Comprehensive Discovery and Functional Characterization of the Noncanonical Proteome

Oncology Genetics Biochemistry Life Sciences Cell Biology Medicine
noncanonical proteome peptides cancer biology noncoding RNA CRISPR screening

Academic Background

The completion of the Human Genome Project has greatly advanced our understanding of complex biological processes at the genome-wide level. However, only about 1% of the genome encodes proteins, with the majority consisting of non-coding regions that produce abundant non-coding RNAs (ncRNAs), such as long non-coding RNAs (lncRNAs). In recent years, an increasing number of studies have shown that these non-coding RNAs may encode novel peptides and play important roles in cellular activities. For example, certain lncRNA-encoded peptides are crucial in muscle physiological function, metabolic regulation, and immune responses. Nevertheless, due to technological limitations, the systematic identification and functional characterization of these non-canonical translation products (e.g., novel peptides) remain a significant challenge.

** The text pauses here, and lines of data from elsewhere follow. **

/-- The count goes one up, where it does not wrap (R275). -/
theorem afterService_count_toNat (now : Time) (interval : BitVec 16) {x : Entry} (h : x.count.toNat < 65535) :
    (afterService now interval x).count.toNat = x.count.toNat + 1 := by
  rw [afterService_count, BitVec.toNat_add]
  exact Nat.mod_eq_of_lt (by simpa using Nat.add_lt_add_right h 1)

theorem exceeds_afterService (now : Time) (interval : BitVec 16) (maxRetx : Byte) {x : Entry}
    (h : x.count.toNat < 65535) :
    exceeds maxRetx (afterService now interval x) = decide (maxRetx.toNat < x.count.toNat + 1) := by
  rw [exceeds, afterService_count_toNat now interval h]

/-- An entry that keeps its payload, and has the next count and the next deadline, is the one serviced. -/
theorem eq_afterService {x e : Entry} {now : Time} {interval : BitVec 16} (hx : x.count.toNat < 65535)
    (hpayload : e = { x with count := e.count, next := e.next }) (hcount : e.count.toNat = x.count.toNat + 1)
    (hnext : e.next.toNat = (now.toNat + interval.toNat) % 2 ^ 32) : e = afterService now interval x := by
  have hc : e.count = (afterService now interval x).count :=
    BitVec.eq_of_toNat_eq (hcount.trans (afterService_count_toNat now interval hx).symm)
  have hn : e.next = sendTime now interval := BitVec.eq_of_toNat_eq (hnext.trans (sendTime_toNat now interval).symm)
  rw [hpayload, hc, hn]
  rfl

/-! ## What QDUE leaves and answers (R271) -/

section Qdue

variable {s : State}

theorem exec_qdue_of_due {before after : List Entry} {x : Entry} (hq : s.q = before ++ x :: after)
    (hb : ∀ y ∈ before, isDue s.now y = false) (hx : isDue s.now x = true) :
    exec .qdue s = .next (respond
      ((s.setQ (before ++ if exceeds s.maxRetx (afterService s.now s.interval x) then after
          else afterService s.now s.interval x :: after)).setTx
        ⟨outboundFrame (afterService s.now s.interval x), x.id, sendTime s.now s.interval, x.count + 1, true,
          exceeds s.maxRetx (afterService s.now s.interval x)⟩) .ok x.id) := by
  change execQdue s = _
  rw [execQdue, hq, getNextDue_append hb hx]
  rfl

theorem exec_qdue_of_none (hnone : ∀ y ∈ s.q, isDue s.now y = false) :
    exec .qdue s = .next (respond (s.setTx .zero) .noneDue 0) := by
  change execQdue s = _
  rw [execQdue, (getNextDue_eq_none_iff s.now s.interval s.maxRetx s.q).2 hnone]

end Qdue

/-- Settles O49: the entry given is the one a service makes. -/
theorem qdueServicesFirstDue : Obligations.QdueServicesFirstDue := by
  refine ⟨decode_encode .qdue, fun s => ⟨?_, fun hlate => ?_⟩⟩
  · intro before after x e hq hlate hdue hx hpayload hcount hnext
    obtain rfl := eq_afterService hx hpayload hcount hnext
    rw [exec_qdue_of_due hq (fun y hy => (isDue_eq_false_iff s.now y).2 (hlate y hy)) ((isDue_iff s.now x).2 hdue),
      exceeds_afterService s.now s.interval s.maxRetx hx]
    simp only [decide_eq_true_eq, ← apply_ite (before ++ ·)]
    rfl
  · exact exec_qdue_of_none fun y hy => (isDue_eq_false_iff s.now y).2 (hlate y hy)

/-- Settles O53: TX_NEXT is NOW + INTERVAL, so INTERVAL is what remains. -/
theorem telemetrySecondsAreInterval : Obligations.TelemetrySecondsAreInterval := by
  intro s t d h hrsp
  cases effect_of_exec h with
  | qdueNone => cases hrsp
  | qdue _ r hd =>
    cases hrsp
    refine ⟨?_, rfl, rfl⟩
    rcases getNextDue_cases s.now s.interval s.maxRetx s.q with ⟨_, x, _, _, _, _, ed⟩ | ⟨_, ed⟩
    · cases ed.symm.trans hd
      change (sendTime s.now s.interval - s.now).toNat = s.interval.toNat
      rw [sendTime, add_sub_cancel_left]
      exact BitVec.toNat_setWidth_of_le (by decide)
    · cases ed.symm.trans hd

end Sys2Proof.Machine
end

section
/-! PROOFS of the family 45_queue.md (3): the life of an entry (R273, R274). The queue is seen as the entries that
have the id followed, which are at most one, and the others, whose places do not matter. -/

namespace Sys2Proof.Machine
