-- ==== Sys2Proof/Machine/Alu.lean ====
section
/-! DEFINITION. The ALU and the ALU Control Generator as blocks (spec/40_datapath_blocks.md R140 to R158). -/

namespace Sys2Proof.Machine

/-- The arithmetic right shift of 00_scope section 5.1 and 40_datapath_blocks R155. -/
def sra (a : Word) (n : Nat) : Word := a.sshiftRight n

/-- The operation selector: a closed set of five, so the "unknown selector" of R156 does not exist (decision D21). -/
inductive AluSel where
  | or
  | add
  | sub
  | xor
  | sra
  deriving DecidableEq, Repr

/-- The ALU (40_datapath_blocks R150). -/
def alu (op1 op2 : Word) : AluSel → Word
  | .or => op1 ||| op2
  | .add => op1 + op2
  | .sub => op1 - op2
  | .xor => op1 ^^^ op2
  | .sra => sra op1 (op2.extractLsb' 0 5).toNat

/-- The coarse operation class (40_datapath_blocks R140). -/
inductive AluClass where
  | memAddr
  | branch
  | regOp
  deriving DecidableEq, Repr

/-- The ALU Control Generator (40_datapath_blocks R144). -/
def aluControl (c : AluClass) (func3 : BitVec 3) (func7b5 : Bool) : AluSel :=
  match c with
  | .memAddr => .add
  | .branch => .sub
  | .regOp =>
    if func3 = 0#3 then (if func7b5 then .sub else .add)
    else if func3 = 4#3 then .xor
    else if func3 = 5#3 then .sra
    else if func3 = 6#3 then .or
    else .add

end Sys2Proof.Machine
end

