-- ==== Sys2Proof/Safety.lean ====
section
/-! DEFINITION. The terms claims are stated in: runs, safe runs, what an instruction reads and writes (spec/10_state.md R23), the
memory access and the displacement of a word, what each kind of completion changes, and the invariant of the machine. -/

namespace Sys2Proof

/-! ### What an instruction reads and writes (10_state R23) -/

/-- The register the write-back phase writes, by the table of 10_state R23. -/
def Instr.destination : Instr → Option RegIdx
  | .ori rd _ _ | .srai rd _ _ _ | .opimmAdd rd _ _ | .opimmSub rd _ _ | .opimmXor rd _ _ | .opimmAddF1 rd _ _
  | .opimmAddF23 rd _ _ _ | .opimmAddF7 rd _ _ => some rd
  | .add rd _ _ _ | .sub rd _ _ _ | .xor rd _ _ _ | .opSra rd _ _ _ | .opOr rd _ _ _ | .opAddF1 rd _ _ _
  | .opAddF23 rd _ _ _ _ | .opAddF7 rd _ _ _ => some rd
  | .lb rd _ _ | .lw rd _ _ | .loadF1 rd _ _ | .loadF3 rd _ _ | .loadF47 rd _ _ _ => some rd
  | .sb _ _ _ | .sw _ _ _ | .storeF1 _ _ _ | .storeF3 _ _ _ | .storeF47 _ _ _ _ => none
  | .lui rd _ => some rd
  | .beq _ _ _ | .branchF1 _ _ _ | .branchF23 _ _ _ _ | .branchF47 _ _ _ _ => none
  | .jal rd _ => some rd

/-- The registers the decode phase reads, by the table of 10_state R23. -/
def Instr.sources : Instr → List RegIdx
  | .ori _ rs1 _ | .srai _ rs1 _ _ | .opimmAdd _ rs1 _ | .opimmSub _ rs1 _ | .opimmXor _ rs1 _ | .opimmAddF1 _ rs1 _
  | .opimmAddF23 _ rs1 _ _ | .opimmAddF7 _ rs1 _ => [rs1]
  | .add _ rs1 rs2 _ | .sub _ rs1 rs2 _ | .xor _ rs1 rs2 _ | .opSra _ rs1 rs2 _ | .opOr _ rs1 rs2 _ | .opAddF1 _ rs1 rs2 _
  | .opAddF23 _ rs1 rs2 _ _ | .opAddF7 _ rs1 rs2 _ => [rs1, rs2]
  | .lb _ rs1 _ | .lw _ rs1 _ | .loadF1 _ rs1 _ | .loadF3 _ rs1 _ | .loadF47 _ rs1 _ _ => [rs1]
  | .sb rs1 rs2 _ | .sw rs1 rs2 _ | .storeF1 rs1 rs2 _ | .storeF3 rs1 rs2 _ | .storeF47 rs1 rs2 _ _ => [rs1, rs2]
  | .lui _ _ => []
  | .beq rs1 rs2 _ | .branchF1 rs1 rs2 _ | .branchF23 rs1 rs2 _ _ | .branchF47 rs1 rs2 _ _ => [rs1, rs2]
  | .jal _ _ => []

end Sys2Proof

namespace Sys2Proof.Machine

/-! ### Runs -/

/-- `t` comes after `s` in a run of the driver loop (41_cycle_sequencer R171). -/
inductive Reaches : State → State → Prop where
  | refl (s : State) : Reaches s s
  | tail {s t u : State} : Reaches s t → step t = .next u → Reaches s u

/-- The machine has not faulted (60_exceptions R258: a faulted run is not a halted run). -/
def State.NotFaulted (s : State) : Prop := ∀ kind pc info, s.status ≠ .faulted kind pc info

/-- A safe run: no state of it has faulted. -/
def SafeFrom (s : State) : Prop := ∀ t, Reaches s t → t.NotFaulted

/-! ### The access and the displacement of an instruction word -/

/-- The access the memory phase makes for the instruction word `w` (20_memory R58, R60): its width and its address. -/
def State.access (s : State) (w : Word) : Option (Width × Word) :=
  if opcodeOf w = opcodeLoad then some (.word, effectiveAddress (s.reg (rs1Of w)) (immI (immIOf w)))
  else if opcodeOf w = opcodeStore then
    some (if func3Of w = 0#3 then .byte else .word, effectiveAddress (s.reg (rs1Of w)) (immS (immSOf w)))
  else none

/-- The displacement of a branch or jump word (30_encoding R93, R95). -/
def displacementOf (w : Word) : Option Word :=
  if opcodeOf w = opcodeBranch then some (dispB (dispBOf w))
  else if opcodeOf w = opcodeJal then some (dispJ (dispJOf w))
  else none

/-- The bits of the word `w` that influence nothing, by the table of 30_encoding R106. For opcode 0x23 the table says that of
bits 14:12 only whether they are 000 matters, so they are ignored where they are not 000. -/
def ignoredBits (w : Word) : Word :=
  if opcodeOf w = opcodeOpImm then (if func3Of w = 5#3 then 0xFE000000#32 else 0#32)
  else if opcodeOf w = opcodeOpReg then (if func3Of w = 0#3 then 0xBE000000#32 else 0xFE000000#32)
  else if opcodeOf w = opcodeLoad then 0x00007000#32
  else if opcodeOf w = opcodeStore then (if func3Of w = 0#3 then 0#32 else 0x00007000#32)
  else if opcodeOf w = opcodeBranch then 0x00007000#32
  else 0#32

/-- A program whose branch and jump displacements are all multiples of 4 (95_test_vectors section 8, property 10). -/
def AlignedProgram (program : List Word) : Prop :=
  ∀ w ∈ program, ∀ d, displacementOf w = some d → d.toNat % 4 = 0

/-- A program without branches and jumps. -/
def StraightLine (program : List Word) : Prop := ∀ w ∈ program, displacementOf w = none

/-! ### What a completed instruction changes -/

/-- `t` is `s` with `v` in `rd` (nothing if `rd` is `x0`) and the pc at `nextPc`; every other register, every byte of memory, the
program, the status and the configuration are as in `s`. -/
structure WritesRegister (s t : State) (rd : RegIdx) (v nextPc : Word) : Prop where
  pc : t.pc = nextPc
  written : rd ≠ 0#5 → t.reg rd = v
  otherRegs : ∀ r, r ≠ rd ∨ rd = 0#5 → t.reg r = s.reg r
  memory : ∀ a, t.dmem.read a = s.dmem.read a
  program : t.imem = s.imem
  status : t.status = s.status
  config : t.cfg = s.cfg

/-- `t` is `s` with the pc at `nextPc`; all else is as in `s`. -/
structure MovesPcOnly (s t : State) (nextPc : Word) : Prop where
  pc : t.pc = nextPc
  regs : ∀ r, t.reg r = s.reg r
  memory : ∀ a, t.dmem.read a = s.dmem.read a
  program : t.imem = s.imem
  status : t.status = s.status
  config : t.cfg = s.cfg

/-- `t` is `s` with the pc at the next instruction and perhaps other bytes at the `w` addresses from `addr` on; all else is as in
`s`. -/
structure StoresAt (s t : State) (w : Width) (addr : Word) : Prop where
  pc : t.pc = s.pc + 4#32
  regs : ∀ r, t.reg r = s.reg r
  otherBytes : ∀ a, a < addr.toNat ∨ addr.toNat + w.bytes ≤ a → t.dmem.read a = s.dmem.read a
  program : t.imem = s.imem
  status : t.status = s.status
  config : t.cfg = s.cfg

/-- `t` is `s` with the status `faulted kind` that names the pc of `s` and `info`; all else is as in `s` (60_exceptions R256). -/
structure RaisesFault (s t : State) (kind : Fault) (info : Word) : Prop where
  status : t.status = .faulted kind s.pc info
  pc : t.pc = s.pc
  regs : ∀ r, t.reg r = s.reg r
  memory : ∀ a, t.dmem.read a = s.dmem.read a
  program : t.imem = s.imem
  config : t.cfg = s.cfg

/-! ### The invariant -/

/-- What a fault status says of the state that holds it (60_exceptions R250, R252 to R254): the pc is the faulting one, it is
inside the program, and the cause of that kind is there, with the recorded word. -/
def State.FaultCause (s : State) (kind : Fault) (pc info : Word) : Prop :=
  pc = s.pc ∧ s.pc.toNat < s.maxAddress ∧
    match kind with
    | .misalignedPC => s.pc.toNat % 4 ≠ 0 ∧ info = s.pc
    | .unsupportedOpcode => s.pc.toNat % 4 = 0 ∧ info = s.fetchWord ∧ opcodeOf info ∉ supportedOpcodes
    | .memoryOutOfBounds => s.pc.toNat % 4 = 0 ∧ ∃ w, s.access s.fetchWord = some (w, info) ∧ ¬ s.InBounds w info

/-- The invariant of the machine. -/
structure State.Inv (s : State) : Prop where
  /-- the Data Memory is in canonical form -/
  memoryCanonical : s.dmem.wf
  /-- every listed byte is at an address of the Data Memory (20_memory R61) -/
  memoryInside : ∀ c ∈ s.dmem, c.1 < s.cfg.dmemSize
  /-- slot 0 of the Register File is never written (10_state R22) -/
  slotZero : s.regs[0] = 0#32
  /-- the size constraint of 00_scope R9 -/
  config : s.cfg.Valid
  /-- the size constraint of 00_scope R10 -/
  programFits : s.imem.length ≤ maxProgramWords
  /-- a halted machine's pc is at or past the end of the program (41_cycle_sequencer R167) -/
  haltedOutside : s.status = .halted → s.maxAddress ≤ s.pc.toNat
  /-- a faulted machine still shows the cause it names (60_exceptions R256) -/
  faultNamed : ∀ kind pc info, s.status = .faulted kind pc info → s.FaultCause kind pc info

end Sys2Proof.Machine
end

Gastric cancer, ranked as the fifth most prevalent cancer globally, is characterized by high heterogeneity and a lack of early diagnostic markers. Although genomic, transcriptomic, and proteomic studies have revealed the multi-omic features of gastric cancer, research on novel peptides remains limited. Therefore, the systematic discovery and functional characterization of these non-canonical peptides not only contribute to a deeper understanding of genome function but may also provide new insights for cancer diagnosis and treatment.

Source of the Paper

This paper was co-authored by Chengyu Shi, Fangzhou Liu, Xinwan Su, and others from multiple institutions, including Zhejiang University, The Fourth Affiliated Hospital of Zhejiang University School of Medicine, and Zhejiang University Cancer Center. The paper was published in Cell Research in 2025, titled “Comprehensive Discovery and Functional Characterization of the Noncanonical Proteome.”

Research Process

1. Identification of Novel Peptides

The research team first constructed a high-coverage peptide sequencing reference library containing 11,668,944 open reading frames (ORFs). To identify novel peptides, they employed ultrafiltration tandem mass spectrometry (MS) technology. Through the analysis of normal gastric tissues, gastric cancer tissues, and cell lines, the team successfully identified 8,945 previously unannotated peptides, nearly half of which were derived from non-coding RNAs.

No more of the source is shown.